Exercise description
What is needed here is an exact reprint of every record below.

----------------------------------------

theorem Vector.getElem_set_fin {α : Type} {k : Nat} (v : Vector α k) (i j : Fin k) (a : α) :
    (v.set i a)[j] = if j = i then a else v[j] := by
  by_cases h : j = i
  · subst h
    simp
  · have hne : (i : Nat) ≠ j := fun hij => h (Fin.ext hij.symm)
    simp [h, Vector.getElem_set_ne _ _ hne]

/-- The end of a path ahead of the cell's change: the record, the flash-off items, PATH_DONE and the stop cause. -/
def State.pathDone (n : Tag) (ended : PathEnd) (s : State) : State :=
  let s1 := s.modifyRecord n fun b => { b.evaluated (s.evaluation n) with sprayEnd := some s.lineTime }
  let s2 := { s1 with
    tracker := { s1.tracker with
      flash := s1.tracker.flash.set n (some (flashItems s.lineTime (s.boardCoating n))) } }
  (s2.append (.pathDone n (match (s.record n).lastSegment with | none => 0 | some i => i + 1) ended
    (s.evaluation n).thin (s.evaluation n).thick)).mapSequencer fun q =>
      { q with stopCause := none, stopApplicator := none }

theorem State.pathEnd_eq (n : Tag) (ended : PathEnd) :
    s.pathEnd n ended = (s.pathDone n ended).setCell .unloading none := rfl

theorem State.pathDone_tracker (n : Tag) (ended : PathEnd) : (s.pathDone n ended).tracker = { s.tracker with
    boards := (s.pathDone n ended).tracker.boards
    flash := s.tracker.flash.set n (some (flashItems s.lineTime (s.boardCoating n))) } := by
  simp only [State.pathDone, State.mapSequencer_keeps, State.append_keeps]
  rfl

theorem State.pathEnd_flash (n : Tag) (ended : PathEnd) : (s.pathEnd n ended).tracker.flash =
    s.tracker.flash.set n (some (flashItems s.lineTime (s.boardCoating n))) := by
  rw [State.pathEnd_eq]
  simp only [State.setCell_keeps]
  rw [State.pathDone_tracker]

theorem State.pathDone_exchange (n : Tag) (ended : PathEnd) : (s.pathDone n ended).exchange =
    (s.append (.pathDone n (match (s.record n).lastSegment with | none => 0 | some i => i + 1) ended
      (s.evaluation n).thin (s.evaluation n).thick)).exchange := by
  simp only [State.pathDone, State.mapSequencer_keeps]
  refine State.append_exchange_congr ?_ ?_ _ <;> rfl

/-- Settles O34: the record, the flash-off items, and the two entries. -/
theorem pathEndsLeaveTheCellUnloading : Obligations.PathEndsLeaveTheCellUnloading := by
  intro s n ended e c t
  refine ⟨State.pathEnd_sequencer s n ended, ?_, fun m hm => ⟨?_, ?_⟩, ?_, ?_, by simp [t], by simp [t], by simp [t],
    by simp [t], by simp [t], by simp [t]⟩
  · rw [State.pathEnd_record, if_pos rfl, BoardRecord.evaluated_eq]
  · rw [State.pathEnd_record, if_neg hm]
  · rw [State.pathEnd_flash, Vector.getElem_set_fin, if_neg hm]
  · rw [State.pathEnd_flash, Vector.getElem_set_fin, if_pos rfl]
    rfl
  · have hboard : (s.pathDone n ended).cellBoard = s.cellBoard := by
      rw [State.cellBoard, State.pathDone_tracker]
      rfl
    have hcell : (s.pathDone n ended).sequencer.cell = s.sequencer.cell := by simp [State.pathDone]
    have ht : t = (s.pathDone n ended).setCell .unloading none := State.pathEnd_eq n ended
    rw [ht, State.setCell_exchange, hboard, hcell]
    exact State.append_exchange_congr (State.pathDone_exchange n ended) (by simp [State.pathDone]) _

/-! ### A fetched segment (R86-R89) -/

/-- The kind of head that a segment is sent with (R89). -/
def State.headOf (s : State) (g : Segment) : ApplicatorKind :=
  (g.applicator.map fun a => (s.applicator a).kind).getD .needle

theorem State.sendSegment_eq {h : HeldSegment} (hsegment : s.sequencer.segment = some h) (n : Tag) :
    s.sendSegment n = { s with
      sequencer := { s.sequencer with
        phase := .sent
        deadline := some (s.lineTime + word (2 * h.record.planned + 500)) }
      ports := { s.ports with
        motion := s.ports.motion.issue (.segRun n s.sequencer.index h.record h.dryRun (s.headOf h.record)) } } := by
  unfold State.sendSegment
  split
  next hnone => cases hnone.symm.trans hsegment
  next g hheld =>
    obtain rfl : g = h := Option.some.inj (hheld.symm.trans hsegment)
    rw [State.headOf]
    cases g.record.applicator <;> rfl

theorem State.append_mapSequencer (e : Activity) (f : Sequencer → Sequencer) :
    (s.append e).mapSequencer f = (s.mapSequencer f).append e := by
  have hfull : (s.mapSequencer f).listFull = s.listFull := rfl
  unfold State.append
  rw [hfull]
  split <;> rfl

/-- A segment fetched and held for a record (R86). -/
def State.fetchedInto (n : Tag) (b : BoardRecord) (dry : Bool) (s : State) : State := { s with
  tracker := { s.tracker with boards := s.tracker.boards.set n { b with lastSegment := some s.sequencer.index } }
  sequencer := { s.sequencer with
    segment := some ⟨s.fetched (s.boardRecipe n).program s.sequencer.index, dry⟩ } }

theorem State.fetch_move {n : Tag}
    (h : (s.fetched (s.boardRecipe n).program s.sequencer.index).applicator = none) :
    s.fetch n = (s.fetchedInto n (s.record n) false).sendSegment n := by
  simp only [State.fetch, h]
  rfl

theorem State.fetch_clear {n : Tag} {a : ApplicatorId}
    (h : (s.fetched (s.boardRecipe n).program s.sequencer.index).applicator = some a)
    (hclear : (s.boardRecipe n).firstKeepOut (s.record n).maskResults
      (s.fetched (s.boardRecipe n).program s.sequencer.index) = none) :
    s.fetch n = (s.fetchedInto n (s.record n) false).pressureCheck n a := by
  simp only [State.fetch, h, hclear]
  rfl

----------------------------------------

Your solution
theorem Vector.getElem_set_fin {α : Type} {k : Nat} (v : Vector α k) (i j : Fin k) (a : α) :
    (v.set i a)[j] = if j = i then a else v[j] := by
  by_cases h : j = i
  · subst h
    simp
  · have hne : (i : Nat) ≠ j := fun hij => h (Fin.ext hij.symm)
    simp [h, Vector.getElem_set_ne _ _ hne]

/-- The end of a path ahead of the cell's change: the record, the flash-off items, PATH_DONE and the stop cause. -/
def State.pathDone (n : Tag) (ended : PathEnd) (s : State) : State :=
  let s1 := s.modifyRecord n fun b => { b.evaluated (s.evaluation n) with sprayEnd := some s.lineTime }
  let s2 := { s1 with
    tracker := { s1.tracker with
      flash := s1.tracker.flash.set n (some (flashItems s.lineTime (s.boardCoating n))) } }
  (s2.append (.pathDone n (match (s.record n).lastSegment with | none => 0 | some i => i + 1) ended
    (s.evaluation n).thin (s.evaluation n).thick)).mapSequencer fun q =>
      { q with stopCause := none, stopApplicator := none }

theorem State.pathEnd_eq (n : Tag) (ended : PathEnd) :
    s.pathEnd n ended = (s.pathDone n ended).setCell .unloading none := rfl

theorem State.pathDone_tracker (n : Tag) (ended : PathEnd) : (s.pathDone n ended).tracker = { s.tracker with
    boards := (s.pathDone n ended).tracker.boards
    flash := s.tracker.flash.set n (some (flashItems s.lineTime (s.boardCoating n))) } := by
  simp only [State.pathDone, State.mapSequencer_keeps, State.append_keeps]
  rfl

theorem State.pathEnd_flash (n : Tag) (ended : PathEnd) : (s.pathEnd n ended).tracker.flash =
    s.tracker.flash.set n (some (flashItems s.lineTime (s.boardCoating n))) := by
  rw [State.pathEnd_eq]
  simp only [State.setCell_keeps]
  rw [State.pathDone_tracker]

theorem State.pathDone_exchange (n : Tag) (ended : PathEnd) : (s.pathDone n ended).exchange =
    (s.append (.pathDone n (match (s.record n).lastSegment with | none => 0 | some i => i + 1) ended
      (s.evaluation n).thin (s.evaluation n).thick)).exchange := by
  simp only [State.pathDone, State.mapSequencer_keeps]
  refine State.append_exchange_congr ?_ ?_ _ <;> rfl

/-- Settles O34: the record, the flash-off items, and the two entries. -/
theorem pathEndsLeaveTheCellUnloading : Obligations.PathEndsLeaveTheCellUnloading := by
  intro s n ended e c t
  refine ⟨State.pathEnd_sequencer s n ended, ?_, fun m hm => ⟨?_, ?_⟩, ?_, ?_, by simp [t], by simp [t], by simp [t],
    by simp [t], by simp [t], by simp [t]⟩
  · rw [State.pathEnd_record, if_pos rfl, BoardRecord.evaluated_eq]
  · rw [State.pathEnd_record, if_neg hm]
  · rw [State.pathEnd_flash, Vector.getElem_set_fin, if_neg hm]
  · rw [State.pathEnd_flash, Vector.getElem_set_fin, if_pos rfl]
    rfl
  · have hboard : (s.pathDone n ended).cellBoard = s.cellBoard := by
      rw [State.cellBoard, State.pathDone_tracker]
      rfl
    have hcell : (s.pathDone n ended).sequencer.cell = s.sequencer.cell := by simp [State.pathDone]
    have ht : t = (s.pathDone n ended).setCell .unloading none := State.pathEnd_eq n ended
    rw [ht, State.setCell_exchange, hboard, hcell]
    exact State.append_exchange_congr (State.pathDone_exchange n ended) (by simp [State.pathDone]) _

/-! ### A fetched segment (R86-R89) -/

/-- The kind of head that a segment is sent with (R89). -/
def State.headOf (s : State) (g : Segment) : ApplicatorKind :=
  (g.applicator.map fun a => (s.applicator a).kind).getD .needle

theorem State.sendSegment_eq {h : HeldSegment} (hsegment : s.sequencer.segment = some h) (n : Tag) :
    s.sendSegment n = { s with
      sequencer := { s.sequencer with
        phase := .sent
        deadline := some (s.lineTime + word (2 * h.record.planned + 500)) }
      ports := { s.ports with
        motion := s.ports.motion.issue (.segRun n s.sequencer.index h.record h.dryRun (s.headOf h.record)) } } := by
  unfold State.sendSegment
  split
  next hnone => cases hnone.symm.trans hsegment
  next g hheld =>
    obtain rfl : g = h := Option.some.inj (hheld.symm.trans hsegment)
    rw [State.headOf]
    cases g.record.applicator <;> rfl

theorem State.append_mapSequencer (e : Activity) (f : Sequencer → Sequencer) :
    (s.append e).mapSequencer f = (s.mapSequencer f).append e := by
  have hfull : (s.mapSequencer f).listFull = s.listFull := rfl
  unfold State.append
  rw [hfull]
  split <;> rfl

/-- A segment fetched and held for a record (R86). -/
def State.fetchedInto (n : Tag) (b : BoardRecord) (dry : Bool) (s : State) : State := { s with
  tracker := { s.tracker with boards := s.tracker.boards.set n { b with lastSegment := some s.sequencer.index } }
  sequencer := { s.sequencer with
    segment := some ⟨s.fetched (s.boardRecipe n).program s.sequencer.index, dry⟩ } }

theorem State.fetch_move {n : Tag}
    (h : (s.fetched (s.boardRecipe n).program s.sequencer.index).applicator = none) :
    s.fetch n = (s.fetchedInto n (s.record n) false).sendSegment n := by
  simp only [State.fetch, h]
  rfl

theorem State.fetch_clear {n : Tag} {a : ApplicatorId}
    (h : (s.fetched (s.boardRecipe n).program s.sequencer.index).applicator = some a)
    (hclear : (s.boardRecipe n).firstKeepOut (s.record n).maskResults
      (s.fetched (s.boardRecipe n).program s.sequencer.index) = none) :
    s.fetch n = (s.fetchedInto n (s.record n) false).pressureCheck n a := by
  simp only [State.fetch, h, hclear]
  rfl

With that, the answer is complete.